The family “has been a huge blessing to me,” Frick said. “I started going back there during all of my breaks.”
In March 2019, the Evanses went a step further, officially adopting her.
“Megan just completed our family,” said Lori Evans. “She’s overcome so much. We’re super proud of her.”
Frick had never heard of adult adoption, “but they adopted me so that I could have health insurance and so they would officially be saying that they are taking care of me the way that my mom would have wanted.”
When it came time to look at graduate schools, Frick visited and applied to just one institution: ODU. The brother of a friend had gone there. When the Evanses drove her to campus, she knew instantly: “In my head and in my heart, this was the place.”
In the doctor of physical therapy (DPT) program, she quickly found her area of focus.
“Neurological conditions are my jam,” Frick said, “because I love the way the brain works. People who have had strokes or have other neurological conditions are really where you see the most drastic change in someone’s status.
“And I think it takes really special people to work with those individuals, because it can be draining at times and you have to have empathy and patience.

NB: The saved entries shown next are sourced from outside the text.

/-- A 64-bit write gives the register its value, and its actions the bits written. -/
theorem exec_registerWrite_whole {n : Nat} (hup : s.bar0Up = true) (hn : n < 2 ^ 28) (h8 : n % 8 = 0) :
    exec (.registerWrite hp (BitVec.ofNat 28 n) 8 v) s = .next (s.writeReg hp n v v) := by
  have ht : (BitVec.ofNat 28 n).toNat = n := by simpa using Nat.mod_eq_of_lt hn
  simp only [exec_registerWrite, hup, if_true, State.bar0Write, ht, mergeWrite_whole h8]
  rw [Nat.div_mul_cancel (Nat.dvd_of_mod_eq_zero h8)]

theorem exec_registerWrite_upper {n : Nat} (hup : s.bar0Up = true) (hn : n + 4 < 2 ^ 28) (h8 : n % 8 = 0) :
    exec (.registerWrite hp (BitVec.ofNat 28 n + 4) 4 v) s =
      .next (s.writeReg hp n ((s.bar0Read n &&& 0xFFFFFFFF) ||| ((v &&& 0xFFFFFFFF) <<< 32)) ((v &&& 0xFFFFFFFF) <<< 32)) := by
  have ht : (BitVec.ofNat 28 n + 4).toNat = n + 4 := by
    simp
    omega
  simp only [exec_registerWrite, hup, if_true, State.bar0Write, ht, mergeWrite_upper (show (n + 4) % 8 = 4 by omega)]
  rw [show (n + 4) / 8 * 8 = n by omega]

theorem State.bar0Load_whole (off : Nat) : s.bar0Load off 8 = s.bar0Read off := rfl

theorem State.bar0Load_low {off : Nat} (h : off % 8 = 0) : s.bar0Load off 4 = s.bar0Read off &&& 0xFFFFFFFF := by
  simp [State.bar0Load, halfOf, h, show off % 4 = 0 by omega, show off / 8 * 8 = off by omega]

theorem State.bar0Load_high {off : Nat} (h : off % 8 = 0) : s.bar0Load (off + 4) 4 = s.bar0Read off >>> 32 := by
  have hm (w : Word) : w >>> 32 &&& 0xFFFFFFFF#64 = w >>> 32 := by
    rw [show 0xFFFFFFFF#64 = BitVec.allOnes 64 >>> 32 by decide, ← BitVec.ushiftRight_and_distrib, BitVec.and_allOnes]
  simp [State.bar0Load, halfOf, show (off + 4) % 8 = 4 by omega, show (off + 4) % 4 = 0 by omega,
    show (off + 4) / 8 * 8 = off by omega, hm]

theorem State.bar0Load_size {off size : Nat} (h4 : size ≠ 4) (h8 : size ≠ 8) : s.bar0Load off size = 0 := by
  simp [State.bar0Load, h4, h8]
end Accesses

/-! ## Control registers -/

section Controls
variable {s : State} {hp : HostPort} (hup : s.bar0Up = true)
include hup

theorem exec_writeCore {n : Nat} (c : CoreId) (o : Nat) (v : Word) (h : n = 0x01000000 + 0x10000 * c.val + o)
    (ho : o < 0x10000) (h8 : o % 8 = 0) :
    exec (.registerWrite hp (BitVec.ofNat 28 n) 8 v) s = .next (s.writeCore c o v) := by
  have hc := c.isLt
  rw [exec_registerWrite_whole s hp v hup (by omega) (by omega), s.writeReg_core hp v v h hc ho]

theorem exec_writePart {n : Nat} (p : PartId) (o : Nat) (v : Word) (h : n = 0x00110000 + 0x1000 * p.val + o)
    (ho : o < 0x1000) (h8 : o % 8 = 0) :
    exec (.registerWrite hp (BitVec.ofNat 28 n) 8 v) s = .next (s.writePart hp p o v v) := by
  have hc := p.isLt
  rw [exec_registerWrite_whole s hp v hup (by omega) (by omega), s.writeReg_part hp v v h hc ho]

theorem exec_writePort {n : Nat} (p : PortId) (o : Nat) (v : Word) (h : n = 0x06000000 + 0x10000 * p.val + o)
    (ho : o < 0x10000) (h8 : o % 8 = 0) :
    exec (.registerWrite hp (BitVec.ofNat 28 n) 8 v) s = .next (s.writePort p o v) := by
  have hc := p.isLt
  rw [exec_registerWrite_whole s hp v hup (by omega) (by omega), s.writeReg_port hp v v h hc ho]

theorem exec_write_coreControls (c : CoreId) :
    exec (.registerWrite hp (BitVec.ofNat 28 (0x01000008 + 0x10000 * c.val)) 8 1) s = exec (.coreStallClr c) s ∧
    exec (.registerWrite hp (BitVec.ofNat 28 (0x01000808 + 0x10000 * c.val)) 8 1) s = exec (.mxCntClr c) s ∧
    exec (.registerWrite hp (BitVec.ofNat 28 (0x01001008 + 0x10000 * c.val)) 8 1) s = exec (.vxCntClr c) s ∧
    exec (.registerWrite hp (BitVec.ofNat 28 (0x01001408 + 0x10000 * c.val)) 8 1) s = exec (.upCntClr c) s :=
  ⟨exec_writeCore hup c 0x0008 1 (by omega) (by decide) rfl, exec_writeCore hup c 0x0808 1 (by omega) (by decide) rfl,
    exec_writeCore hup c 0x1008 1 (by omega) (by decide) rfl, exec_writeCore hup c 0x1408 1 (by omega) (by decide) rfl⟩

theorem exec_write_xbCtrl (d : DieId) :
    exec (.registerWrite hp (BitVec.ofNat 28 (0x03000008 + 0x100000 * d.val)) 8 1) s = exec (.xbCntClr d) s := by
  have hd := d.isLt
  rw [exec_registerWrite_whole s hp 1 hup (by omega) (by omega), s.writeReg_xbCtrl hp 1 1 (d := d) (by omega) hd]
  rfl

theorem exec_write_portControls (n : PortId) :
    exec (.registerWrite hp (BitVec.ofNat 28 (0x06000010 + 0x10000 * n.val)) 8 1) s = exec (.portRetrain n) s ∧
    exec (.registerWrite hp (BitVec.ofNat 28 (0x06000010 + 0x10000 * n.val)) 8 2) s = exec (.portCntClr n) s :=
  ⟨exec_writePort hup n 0x0010 1 (by omega) (by decide) rfl, exec_writePort hup n 0x0010 2 (by omega) (by decide) rfl⟩

theorem exec_write_ltCtrl : exec (.registerWrite hp 0x07000030 8 1) s = exec .ltCntClr s :=
  exec_registerWrite_whole s hp 1 hup (n := 0x07000030) (by decide) rfl

theorem exec_write_ageCtrl :
    exec (.registerWrite hp 0x0A000028 8 1) s = exec .marginPlanStart s ∧ exec (.registerWrite hp 0x0A000028 8 2) s = exec .pwrCntClr s :=
  ⟨exec_registerWrite_whole s hp 1 hup (n := 0x0A000028) (by decide) rfl, exec_registerWrite_whole s hp 2 hup (n := 0x0A000028) (by decide) rfl⟩

theorem exec_write_attCtrl : exec (.registerWrite hp 0x0B000420 8 1) s = exec .attGo s :=
  exec_registerWrite_whole s hp 1 hup (n := 0x0B000420) (by decide) rfl

/-- A request on CL_CTRL does what its command does: the loader that is busy counts either. -/
theorem exec_write_clCtrl (v : Word) (f : State → Host.Outcome State Fault Refusal) (g : State → State)
    (hf : f s = .next (s.loaderRequest g)) (hv : s.writeClCtrl v = if s.loader.state != 0 then s.loaderRequest id else doneBy f s) :
    exec (.registerWrite hp 0x0C000008 8 v) s = f s := by
  have hw : s.writeClCtrl v = s.loaderRequest g := by
    rw [hv, doneBy, hf]
    unfold State.loaderRequest
    split <;> rfl
  rw [hf, ← hw]
  exact exec_registerWrite_whole s hp v hup (n := 0x0C000008) (by decide) rfl

theorem exec_write_clCtrls :
    exec (.registerWrite hp 0x0C000008 8 1) s = exec .clVerify s ∧ exec (.registerWrite hp 0x0C000008 8 2) s = exec .clApply s ∧
    exec (.registerWrite hp 0x0C000008 8 4) s = exec .clPersist s :=
  ⟨exec_write_clCtrl hup 1 execClVerify _ rfl rfl, exec_write_clCtrl hup 2 execClApply _ rfl rfl,
    exec_write_clCtrl hup 4 execClPersist _ rfl rfl⟩

/-- CL_STAGE_LEN takes any value (R9). -/
theorem exec_write_clStageLen (v : Word) :
    Gives (.registerWrite hp 0x0C000010 8 v) s { s with loader := { s.loader with stageLen := v.setWidth 21 } } := by
  have hl : fieldOf 21 v 0 21 = v.setWidth 21 := by
    apply BitVec.eq_of_toNat_eq
    simp [fieldOf, field]
  rw [← hl]
  exact exec_registerWrite_whole s hp v hup (n := 0x0C000010) (by decide) rfl

theorem exec_write_partControls (p : PartId) (v : Word) :
    exec (.registerWrite hp (BitVec.ofNat 28 (0x00110038 + 0x1000 * p.val)) 8 8) s = exec (.partCntClr p hp) s ∧
    exec (.registerWrite hp (BitVec.ofNat 28 (0x08000010 + 0x1000 * p.val)) 8 1) s = exec (.syCntClr p) s ∧
    exec (.registerWrite hp (BitVec.ofNat 28 (0x05100000 + 0x1000 * p.val)) 8 1) s = exec (.xlatInval p) s ∧
    exec (.registerWrite hp (BitVec.ofNat 28 (0x00110020 + 0x1000 * p.val)) 8 v) s = exec (.ringCfgWrite p v) s := by
  have hlt := p.isLt
  refine ⟨exec_writePart hup p 0x038 8 (by omega) (by decide) rfl, ?_, ?_, exec_writePart hup p 0x020 v (by omega) (by decide) rfl⟩
  · rw [exec_registerWrite_whole s hp 1 hup (by omega) (by omega), s.writeReg_syCtrl hp 1 1 (p := p) (by omega) hlt]
    rfl
  · rw [exec_registerWrite_whole s hp 1 hup (by omega) (by omega), s.writeReg_xlatCtrl hp 1 1 (p := p) (by omega) hlt]
    rfl
end Controls

/-! ## RING_BASE (R183) -/

theorem Part.read_ringBase (x : Part) (own : Word) : x.read own 0x008 = x.ringBase := rfl

theorem State.readPart_ringBase (s : State) (p : Nat) : s.readPart p 0x008 = (s.part p).ringBase := by
  unfold State.readPart
  split <;> exact Part.read_ringBase _ _

/-- RING_BASE takes a value only while the ring is disabled; its low 12 bits are 0. -/
theorem State.writePart_ringBase (s : State) (hp : HostPort) (p : Nat) (m a : Word) :
    s.writePart hp p 0x008 m a =
      if (s.part p).enable then s else s.setPart p { s.part p with ringBase := m &&& 0xFFFFFFFFFFFFF000#64 } := rfl

theorem and_pageMask (v : Word) : v &&& 0xFFFFFFFFFFFFF000#64 = v >>> 12 <<< 12 := by
  rw [BitVec.shiftLeft_ushiftRight]
  rfl

/-- RING_BASE after a write of its upper half: an address in the upper half is a multiple of a page. -/
theorem upperHalf_pageAligned (old v : Word) :
    ((old &&& 0xFFFFFFFF#64) ||| ((v &&& 0xFFFFFFFF#64) <<< 32)) &&& 0xFFFFFFFFFFFFF000#64 = (old &&& 0xFFFFF000#64) ||| (v <<< 32) := by
  have hlow : (v &&& 0xFFFFFFFF#64) <<< 32 = v <<< 32 := by
    rw [BitVec.shiftLeft_and_distrib, show 0xFFFFFFFF#64 <<< 32 = BitVec.allOnes 64 <<< 32 from rfl, ← BitVec.shiftLeft_and_distrib,
      BitVec.and_allOnes]
  have hpage : v <<< 32 &&& 0xFFFFFFFFFFFFF000#64 = v <<< 32 := by
    rw [show v <<< 32 = v <<< 20 <<< 12 from BitVec.shiftLeft_add v 20 12, show 0xFFFFFFFFFFFFF000#64 = BitVec.allOnes 64 <<< 12 from rfl,
      ← BitVec.shiftLeft_and_distrib, BitVec.and_allOnes]
  rw [hlow, BitVec.and_or_distrib_right, BitVec.and_assoc, hpage]
  rfl

/-- RING_BASE is written while the ring is disabled, and reads as its page (R9, R183). -/
theorem exec_write_ringBase {s : State} {hp : HostPort} (hup : s.bar0Up = true) (p : PartId) (v : Word) :
    let at_ : BitVec 28 := BitVec.ofNat 28 (0x00110008 + 0x1000 * p.val)
    ((s.part p).enable = true → Gives (.registerWrite hp at_ 8 v) s s) ∧
    ((s.part p).enable = false →
      ∃ t, Gives (.registerWrite hp at_ 8 v) s t ∧ t = s.setPart p { s.part p with ringBase := v >>> 12 <<< 12 } ∧
        t.bar0Read at_.toNat = v >>> 12 <<< 12) ∧
    ((s.part p).enable = false →
      ∃ t, Gives (.registerWrite hp (at_ + 4) 4 v) s t ∧
        t.bar0Read at_.toNat = ((s.part p).ringBase &&& 0xFFFFF000) ||| (v <<< 32)) := by
  intro at_
  have hlt := p.isLt
  have hat : at_.toNat = 0x00110000 + 0x1000 * p.val + 0x008 := by
    simp only [at_, BitVec.toNat_ofNat]
    omega
  have hread (t : State) : t.bar0Read at_.toNat = (t.part p).ringBase := by
    rw [t.bar0Read_part hat hlt (by decide) rfl, t.readPart_ringBase]
  have hwhole : exec (.registerWrite hp at_ 8 v) s = .next (s.writePart hp p 0x008 v v) :=
    exec_writePart hup p 0x008 v (by omega) (by decide) rfl
  refine ⟨fun he => ?_, fun he => ⟨s.setPart p { s.part p with ringBase := v >>> 12 <<< 12 }, ?_, rfl, ?_⟩, fun he => ⟨_,
    exec_registerWrite_upper s hp v hup (by omega) (by omega), ?_⟩⟩
  · rw [Gives, hwhole, s.writePart_ringBase, he, if_pos rfl]
  · rw [Gives, hwhole, s.writePart_ringBase, he, and_pageMask]
    rfl
  · rw [hread, State.part_setPart, if_pos rfl]
  · rw [hread, s.writeReg_part hp _ _ (o := 0x008) (by omega) hlt (by decide), s.writePart_ringBase, he]
    have hold : s.bar0Read (0x00110008 + 0x1000 * p.val) = (s.part p).ringBase := by
      rw [s.bar0Read_part (p := p) (o := 0x008) (by omega) hlt (by decide) rfl, s.readPart_ringBase]
    rw [hold, if_neg Bool.false_ne_true, State.part_setPart, if_pos rfl]
    exact upperHalf_pageAligned _ _

/-! ## Status registers -/

theorem PState.code_lt (x : PState) : x.code < 2 ^ 4 := by cases x <;> decide
theorem Run.code_lt (x : Run) : x.code < 2 ^ 4 := by cases x <;> decide
theorem Role.code_lt (x : Role) : x.code < 2 ^ 2 := by cases x <;> decide
theorem Part.ringCode_eq (x : Part) : x.ringCode = if x.enable then (if x.halted then 2 else 1) else 0 := by
  unfold Part.ringCode
  cases x.enable <;> rfl
theorem Part.ringCode_lt (x : Part) : x.ringCode < 2 ^ 2 := by
  rw [Part.ringCode_eq]
  split
  · split <;> decide
  · decide

theorem State.partN_lt (s : State) (c : Nat) : s.partN c < 2 ^ 4 := by
  unfold State.partN State.partOf State.partOfCluster
  cases h : (List.range 16).find? fun p => (s.part p).clusters.getLsbD (clusterOf c) with
  | none => decide
  | some p => simpa using List.mem_of_find?_eq_some h

/-- PART_STATE. -/
theorem Part.read_state_fields (x : Part) (own : Word) :
    let w := x.read own 0
    field w 0 4 = x.state.code ∧ field w 8 2 = x.ringCode ∧ field w 10 1 = x.host.val ∧
    field w 16 32 = x.haltIndex.toNat ∧ field w 48 8 = x.haltStatus.toNat := by
  intro w
  have hs := x.state.code_lt
  have hr := x.ringCode_lt
  have hh := x.host.isLt
  have hi := x.haltIndex.isLt
  have ht := x.haltStatus.isLt
  have hk := x.parkedNow.toNat_lt
  have hw : w = (put 48 x.haltStatus.toNat ||| put 16 x.haltIndex.toNat ||| put 11 x.parkedNow.toNat ||| put 10 x.host.val |||
      put 8 x.ringCode ||| put 0 x.state.code) := by
    rw [← putB_eq]
    rfl
  rw [hw]
  simp (disch := omega) only [field_or, field_put_same, field_put_above, field_put_below, Nat.or_zero, Nat.zero_or, and_self]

And what also drew me to that population was, like, these are the people I think I can help the most.”
She was wowed by the standardized patient program ODU offers through EVMS, where people portray patients for the training of healthcare professionals, and by ODU Monarch Physical Therapy’s high-tech pair of bionic legs, known as REX, which allow the wearer to experience normal movement patterns, even when the person's muscles can't activate themselves.
"Megan was a terrific student in the DPT program, and I am delighted that she joined our team at ODU Monarch Physical Therapy when she graduated," said Assistant Professor Lisa Koperna, who directs the clinic.
Frick said of her experience in the program: “Honestly, it's just been everything that I could have imagined.”
After her mother died, Frick started brainstorming ways to help people recognize the symptoms of disease, especially uninsured people who don’t see a doctor regularly. People like her mom.
Late last year, Frick started a knowledge bank and health screening initiative she calls S.I.M.plify Healthcare, using her mother’s initials. It’s designed, she says, to help improve health literacy and provide accessible resources to underserved communities. She distributes health information using her personal social media accounts.
“I've been creating graphics that cover anything from high blood pressure to diabetes to Parkinson's disease – I'm trying to kind of run the gamut, to show as many people as possible different things to look out for and let them know when they need to get checked out.”
As part of her activities, she is partnering with the Boys & Girls Club of America for a community health day June 10 at 629 Hampton Ave. in Newport News. Healthcare professionals and local graduate students will be on hand to offer free screenings.
S.I.M.plify Healthcare will get a plug when Frick presents her platform at the Miss Virginia event. She’ll compete on June 29 in lifestyle & fitness and evening gown competitions, and answer a question onstage. For the talent portion on June 30, she’ll sing a Broadway number – she can’t reveal which one – that encapsulates her journey.
That $20,000 in scholarship money would come in handy, given that she’d like to work on a Ph.D. Regardless of the outcome, she vows to keep working hard.
"In everything I do now,” she said, “I always think of how proud my mom would be of me."